StageRedis (Speed Layer)MongoDB (Knowledge Layer)
WRITEScratchpads (Hashes + TTL), recent conversation turns (Lists/Sorted Sets), tool output cacheLong-term memories (documents + embeddings), observations archive, audit trail
SELECTRecency retrieval (last N turns), active scratchpad (HGETALL), session state, cached embeddingsSemantic retrieval (Atlas Vector Search), long-term memory search, document retrieval
COMPRESSOverwrite conversation list with summary + recent turns, expire old scratchpad entriesBackground memory consolidation (merge duplicates, update confidence scores)
ISOLATENamespaced keys per sub-agent ({type}:{id}:{task}), TTL auto-cleanupMetadata-filtered retrieval (agent_scope field), shared vs private memories

The latency-critical path — every agent turn — hits Redis. Sub-millisecond reads for scratchpads, conversation history, and session state. The knowledge-retrieval path — semantic search over long-term memory — hits MongoDB Atlas Vector Search. Both execute in parallel during the SELECT stage. Total context assembly time: 10-20ms for a fully hydrated prompt.
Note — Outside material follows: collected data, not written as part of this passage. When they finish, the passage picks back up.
-- ==== Sys2Proof/Machine/Translate.lean ====
section
/-!
DEFINITION. Descriptors, spans and swizzles (R188 to R193), objects and extents (R194 to R197), leases (R211,
R212) and watched bytes (R369, R370).
-/

namespace Sys2Proof.Machine

/-! ### Descriptors -/

/-- A descriptor's fields (R189): dimensions, boxes and byte strides by dimension. -/
structure Desc where
  space : Nat
  tagged : Bool
  ro : Bool
  rank : Nat
  fmt : Nat
  swz : Nat
  plane : Bool
  group : Nat
  partial_ : Bool
  unit : Nat
  obj : Nat
  base : Nat
  box : List Nat
  dims : List Nat
  strides : List Nat
  fill : Word
  deriving DecidableEq, Repr

def wnat (ws : List Word) (k : Nat) : Nat := (ws.getD k 0#32).toNat

/-- Whether a format is T8 or T6 blocks (R190). -/
def blockFmt (f : Nat) : Bool := f = 10 || f = 11

/-- Element bytes of a format (R190); for T8 and T6 the bytes of a block. -/
def fmtBytes (f : Nat) (plane : Bool) : Nat :=
  match f with
  | 0 | 1 => 1
  | 2 | 3 | 6 | 7 => 2
  | 9 => 8
  | 10 => if plane then 16 else 18
  | 11 => if plane then 12 else 14
  | _ => 4

/-- The stride unit's bytes (R189). -/
def strideUnit (c : Nat) : Nat :=
  match c with
  | 0 => 1
  | 1 => 16
  | 2 => 256
  | _ => 4096

/-- The fields of a descriptor's words (R189). -/
def Desc.read (ws : List Word) : Desc where
  space := bitsOf (wnat ws 0) 29 2
  tagged := (wnat ws 0).testBit 28
  ro := (wnat ws 0).testBit 27
  rank := bitsOf (wnat ws 0) 24 3
  fmt := bitsOf (wnat ws 0) 20 4
  swz := bitsOf (wnat ws 0) 16 4
  plane := bitsOf (wnat ws 0) 14 2 = 1
  group := bitsOf (wnat ws 0) 8 6 + 1
  partial_ := (wnat ws 0).testBit 7
  unit := strideUnit (bitsOf (wnat ws 0) 5 2)
  obj := bitsOf (wnat ws 1) 0 16
  base := wnat ws 2 + bitsOf (wnat ws 3) 0 16 * 2 ^ 32
  box := [bitsOf (wnat ws 3) 16 16, bitsOf (wnat ws 13) 0 16, bitsOf (wnat ws 13) 16 16, bitsOf (wnat ws 14) 0 16,
    bitsOf (wnat ws 14) 16 16]
  dims := [wnat ws 4, wnat ws 5, wnat ws 6, wnat ws 7, wnat ws 8]
  strides := [0, wnat ws 9, wnat ws 10, wnat ws 11, wnat ws 12]
  fill := ws.getD 15 0#32

def Desc.dim (d : Desc) (k : Nat) : Nat := d.dims.getD k 1
def Desc.boxOf (d : Desc) (k : Nat) : Nat := d.box.getD k 1
def Desc.stride (d : Desc) (k : Nat) : Nat := d.strides.getD k 0 * d.unit

/-- The fill value has its reserved bits zero (R189): DEDUCED; T6 counts as a format of 8 bits though its code has 6 (R267):
DESIGN CHOICE (assumption log 25). -/
def fillOk (f : Nat) (w : Word) : Bool :=
  match f with
  | 0 | 1 | 10 | 11 => bitsOf w.toNat 8 24 = 0
  | 2 | 3 | 6 | 7 => bitsOf w.toNat 16 16 = 0
  | _ => true

/-- Validity of the words of one descriptor (R191), the plane tensor apart. -/
def descWordsOk (ws : List Word) : Bool :=
  let d := Desc.read ws
  (wnat ws 0).testBit 31 && bitsOf (wnat ws 0) 0 5 = 0 && decide (1 ≤ d.rank) && decide (d.rank ≤ 5) &&
  decide (d.fmt ≤ 11) && decide (d.swz ≤ 3) &&
  decide (bitsOf (wnat ws 0) 14 2 ≤ if blockFmt d.fmt then 1 else 0) &&
  bitsOf (wnat ws 1) 16 16 = 0 && (d.space = 0 || (d.obj = 0 && !d.tagged)) &&
  (List.range 5).all (fun k => d.dim k ≠ 0 && d.boxOf k ≠ 0 &&
    (decide (k < d.rank) || (d.dim k = 1 && d.boxOf k = 1 && d.strides.getD k 0 = 0))) &&
  (!blockFmt d.fmt || d.dim 0 % 16 = 0) && fillOk d.fmt d.fill

/-- The plane tensor of a T8 or T6 tensor holds its scales (R190). -/
def planeOk (d : Desc) (ws : List Word) : Bool :=
  let p := Desc.read ws
  descWordsOk ws && p.fmt = 1 && p.rank = d.rank && p.dim 0 = 2 * d.dim 0 / 16 && p.dims.drop 1 = d.dims.drop 1

/-- The bytes of a row (R192). -/
def Desc.rowBytes (d : Desc) : Nat :=
  if blockFmt d.fmt then d.dim 0 / 16 * fmtBytes d.fmt d.plane else d.dim 0 * fmtBytes d.fmt d.plane

/-- The span (R192). -/
def Desc.span (d : Desc) : Nat :=
  d.rowBytes + sumNat (((List.range 5).filter fun k => decide (1 ≤ k ∧ k < d.rank)).map fun k =>
    (d.dim k - 1) * d.stride k)

/-- The offset of an element without swizzle (R192); for T8 and T6 that of its block. -/
def Desc.elemOff (d : Desc) (c : List Nat) : Nat :=
  (if blockFmt d.fmt then c.headD 0 / 16 else c.headD 0) * fmtBytes d.fmt d.plane +
    sumNat ((List.range 5).map fun k => if k = 0 then 0 else c.getD k 0 * d.stride k)

/-- Swizzle (R193). -/
def swizzle (code o : Nat) : Nat :=
  match code with
  | 1 => o ^^^ (bitsOf o 7 2 * 16)
  | 2 => o ^^^ (bitsOf o 7 3 * 16)
  | 3 => o ^^^ (bitsOf o 8 4 * 16)
  | _ => o

/-- The die that a unit stands on: a core's, or a die copy engine's (128 + die). -/
def unitDie (core : Nat) : Nat := if core < 128 then dieOf core else core - 128

/-- Whether a group sees a view (R210): its maker, a group that has acquired it, and one of a launch that started with the
bundle whose start acquired it or later (R382). A copy program of no group sees what a bundle's start has acquired.
DEDUCED (assumption log 29). -/
def State.sees (s : State) (who : Option Nat) (v : View) : Bool :=
  match who with
  | none => v.shown.isSome
  | some g => decide (g = v.owner) || v.seen.contains g ||
      v.shown.any fun n => ((Tab.get? s.groups g).map fun x => decide (n ≤ x.launch)).getD false

/-- A descriptor that not every group sees yet, as a group sees it (R210): its newest view there, else the one before
the first. None where every group sees the same. -/
def State.viewOf (s : State) (who : Option Nat) (job t : Nat) : Option (List Word) :=
  let vs := s.views.filter fun v => v.job = job && v.tensor = t
  match (vs.filter (s.sees who)).getLast? with
  | some v => some v.words
  | none => vs.head?.map View.old

/-- The words of a job's descriptor as the die holds them for a group (R191, R207): held from the first use on.
DEDUCED (assumption log 25). -/
def State.descWords (s : State) (who : Option Nat) (die job t : Nat) : List Word × State :=
  match s.viewOf who job t, Tab.get? s.dies die with
  | some ws, _ => (ws, s)
  | none, none => ([], s)
  | none, some d =>
    match d.descs.find? fun e => e.1 = (job, t) with
    | some e => (e.2, s)
    | none =>
      let at_ := ((Tab.get? s.work.jobs job).map Job.tensorTable).getD 0 + 64 * t
      let ws := bytesToWords (s.hbmRead at_ 64)
      (ws, s.updDie die fun d => { d with descs := ((job, t), ws) :: d.descs })

/-- Tensor t of a job (R188, R190, R191), none where it is invalid. -/
def State.desc (s : State) (who : Option Nat) (die job t : Nat) : Option Desc × State :=
  let (ws, s) := s.descWords who die job t
  if !descWordsOk ws then (none, s)
  else
    let d := Desc.read ws
    if !d.plane then (some d, s)
    else if 4095 ≤ t then (none, s)
    else
      let (ps, s) := s.descWords who die job (t + 1)
      (if planeOk d ps then some d else none, s)

/-! ### Objects -/

/-- Whether the frame of a physical address belongs to the job's port (R419). -/
def State.ownFrame (s : State) (job a : Nat) : Bool :=
  match Tab.get? s.work.jobs job with
  | some j => decide (a < Config.hbmBytes) && Tab.get? s.hub.frames (a / 2 ^ 21) = some j.port
  | none => false

/-- A walk (R194, R195, R212): the physical base of an extent, none for an invalid object or an extent that is not
present. DEDUCED (assumption log 25). -/
def State.walk (s : State) (job obj ext : Nat) : Option Nat :=
  match Tab.get? s.work.jobs job with
  | none => none
  | some j =>
    let ws := bytesToWords (s.hbmRead (j.objectTable + 16 * obj) 16)
    let list := wnat ws 2 + wnat ws 3 * 2 ^ 32
    let e := bytesToNat (s.hbmRead (list + 8 * ext) 8)
    let base := bitsOf e 21 18 * 2 ^ 21
    if wnat ws 0 = 2 ^ 31 && bitsOf (wnat ws 2) 0 6 = 0 && bitsOf (wnat ws 3) 7 25 = 0 && decide (ext < wnat ws 1) &&
        e.testBit 63 && bitsOf e 39 24 = 0 && bitsOf e 0 21 = 0 && s.ownFrame job base then some base
    else none

/-- The hub's request paths, which collectives use (R207, R428): their number in State.dies. Their extent cache holds as
many entries as a die's: DESIGN CHOICE (assumption log 25). -/
def hubPath : Nat := 4

/-- A walk fills the die's extent cache of 8,192 entries (R197), the least recently used leaving; one that fails is
held like any other. DESIGN CHOICE (assumption log 25). -/
def State.fillExtent (s : State) (die job obj ext : Nat) : Option Nat × State :=
  let r := s.walk job obj ext
  (r, s.updDie die fun d =>
    { d with extents := (((job, obj, ext), r) :: d.extents.filter fun e => e.1 ≠ (job, obj, ext)).take 8192 })

/-- The extent's base as the die has it (R197). -/
def State.extent (s : State) (die job obj ext : Nat) : Option Nat × State :=
  match Tab.get? s.dies die with
  | none => (none, s)
  | some d =>
    match d.extents.find? fun e => e.1 = (job, obj, ext) with
    | some e => (e.2, s.updDie die fun d =>
        { d with extents := e :: d.extents.filter fun x => x.1 ≠ (job, obj, ext) })
    | none => s.fillExtent die job obj ext

/-- The physical address of an object offset (R194). -/
def State.physOf (s : State) (die job obj off : Nat) : Option Nat × State :=
  let (b, s) := s.extent die job obj (off / 2 ^ 21)
  (if off < 2 ^ 48 then b.map fun x => x + off % 2 ^ 21 else none, s)

/-- TABLE_WALK (R197): a miss is walked. -/
def execTableWalk (die job obj ext : Nat) (s : State) : Res :=
  .next (if ((Tab.get? s.dies die).map fun d => d.extents.any fun e => e.1 = (job, obj, ext)).getD true then s
    else (s.fillExtent die job obj ext).2)

/-! ### Leases -/

/-- Rights of a lease (R385): read, write, atomic. -/
def rRead : Nat := 0
def rWrite : Nat := 1
def rAtomic : Nat := 2

/-- A lease of the job's running launches covers a line with a right (R211, R212, R213). -/
def State.leaseOk (s : State) (job obj line right : Nat) : Bool :=
  s.work.launches.any fun e => e.2.job = job && e.2.admitted && !e.2.retired && e.2.leases.any fun l =>
    l.obj = obj && !l.revoked && l.rights.getLsbD right && decide (l.start ≤ line) && decide (line + 64 ≤ l.start + l.len)

/-- A line of a lane access, translated and checked (R212): its physical address, none where the task ends. -/
def State.lineOk (s : State) (die job obj line right : Nat) : Option Nat × State :=
  let (p, s) := s.physOf die job obj line
  (if s.leaseOk job obj line right then p else none, s)

/-- The lines of an access, each with its physical address; none when one fails. -/
def State.linesOk (s : State) (die job obj right : Nat) : List Nat → Option (List (Nat × Nat)) × State
  | [] => (some [], s)
  | l :: ls =>
    let (p, s) := s.lineOk die job obj l right
    let (ps, s) := s.linesOk die job obj right ls
    (match p, ps with
     | some p, some ps => some ((l, p) :: ps)
     | _, _ => none, s)

/-! ### Watched bytes -/

/-- Kinds of watched accesses (R369). -/
def wLoad : Nat := 0
def wStore : Nat := 1
def wAtomic : Nat := 2
def wCopy : Nat := 3
def wRemote : Nat := 4

/-- The first watched byte of a unit that an access of some bytes of an object hits. DEDUCED (assumption log 36). -/
def Watch.hit (w : Watch) (obj off n : Nat) : Option Nat :=
  if w.obj ≠ obj then none
  else ((List.range n).find? fun k =>
    let o := swizzle w.swz (off + k - w.base)
    decide (w.base ≤ off + k) && decide (w.off ≤ o) && decide (o < w.off + w.len) && w.mask.getLsbD (o % 16)).map
      fun k => off + k

/-- The units of a core that an access of a job hits, with their reporting groups and first bytes (R370). -/
def State.watchHits (s : State) (core job kind obj off n : Nat) : List (Nat × Nat × Nat) :=
  match Tab.get? s.cores core with
  | none => []
  | some c => c.watch.filterMap fun e =>
      if e.2.kinds.getLsbD kind && ((Tab.get? s.groups e.2.group).map fun g => s.jobOf g) = some job then
        (e.2.hit obj off n).map fun b => (e.1, e.2.group, b)
      else none

/-- The mask of unit numbers. -/
def unitMask (us : List Nat) : Nat := sumNat ((dedup us).map fun u => 2 ^ u)

/-- The lane-access causes of some accesses of a group (R370): one for each reporting group whose units they hit, with
its units, lanes and first byte. DEDUCED (assumption log 36). -/
def State.watchLanes (s : State) (g : Group) (kind obj : Nat) (accs : List LaneAcc) (n : Nat) : List Cause :=
  if g.inHandler then []
  else
    let hits := accs.flatMap fun a =>
      if g.helpers.getLsbD a.lane then []
      else (s.watchHits g.core (s.jobOf g) kind obj a.off n).map fun h => (a.lane, h)
    (dedup (hits.map fun x => x.2.2.1)).map fun rg =>
      let mine := hits.filter fun x => x.2.2.1 = rg
      ⟨0x12, unitMask (mine.map fun x => x.2.1), some (mine.foldl (fun m x => m ||| laneBit x.1) 0#64), obj,
        (mine.head?.map fun x => x.2.2.2).getD 0⟩

end Sys2Proof.Machine
end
The Context Engineering Checklist

  • 1. WRITE everything — scratchpads, memories, observations. Write aggressively, prune later. Use Redis for ephemeral, MongoDB for durable.
  • 2. SELECT with precision — semantic search for relevance, recency for immediacy, explicit rules for mandatory context. Never dump everything.
  • 3. COMPRESS after 10+ turns — summarize history, prune tool outputs, deduplicate semantically. Target 60-80% token reduction.
  • 4. ISOLATE every sub-agent — namespaced scratchpads, scoped memory retrieval, summarized handoffs between agents.
  • 5. Run SELECT against Redis and MongoDB in parallel — don't serialize the fast path behind the knowledge path.
  • 6. Set TTLs on all ephemeral context in Redis — scratchpads, session state, cached tool outputs. No orphaned keys.
  • 7. Consolidate long-term memories in MongoDB on a schedule — merge duplicates, update confidence, prune stale facts.
  • 8. Measure signal-to-noise ratio — track what percentage of the prompt actually influenced the model's output. High waste = COMPRESS needs tuning.
  • 9. Monitor token costs per agent turn — rising costs usually mean SELECT is retrieving too much or COMPRESS isn't aggressive enough.
  • 10. The loop is continuous — every agent turn WRITEs new context that flows into the next turn's SELECT. Design for the cycle, not a single pass.
The model is the engine. Context is the fuel. The Write-Select-Compress-Isolate loop is the fuel injection system — it controls what goes in, at what concentration, and at what moment. Engineer the loop, and a $0.01 model call outperforms a $0.10 one.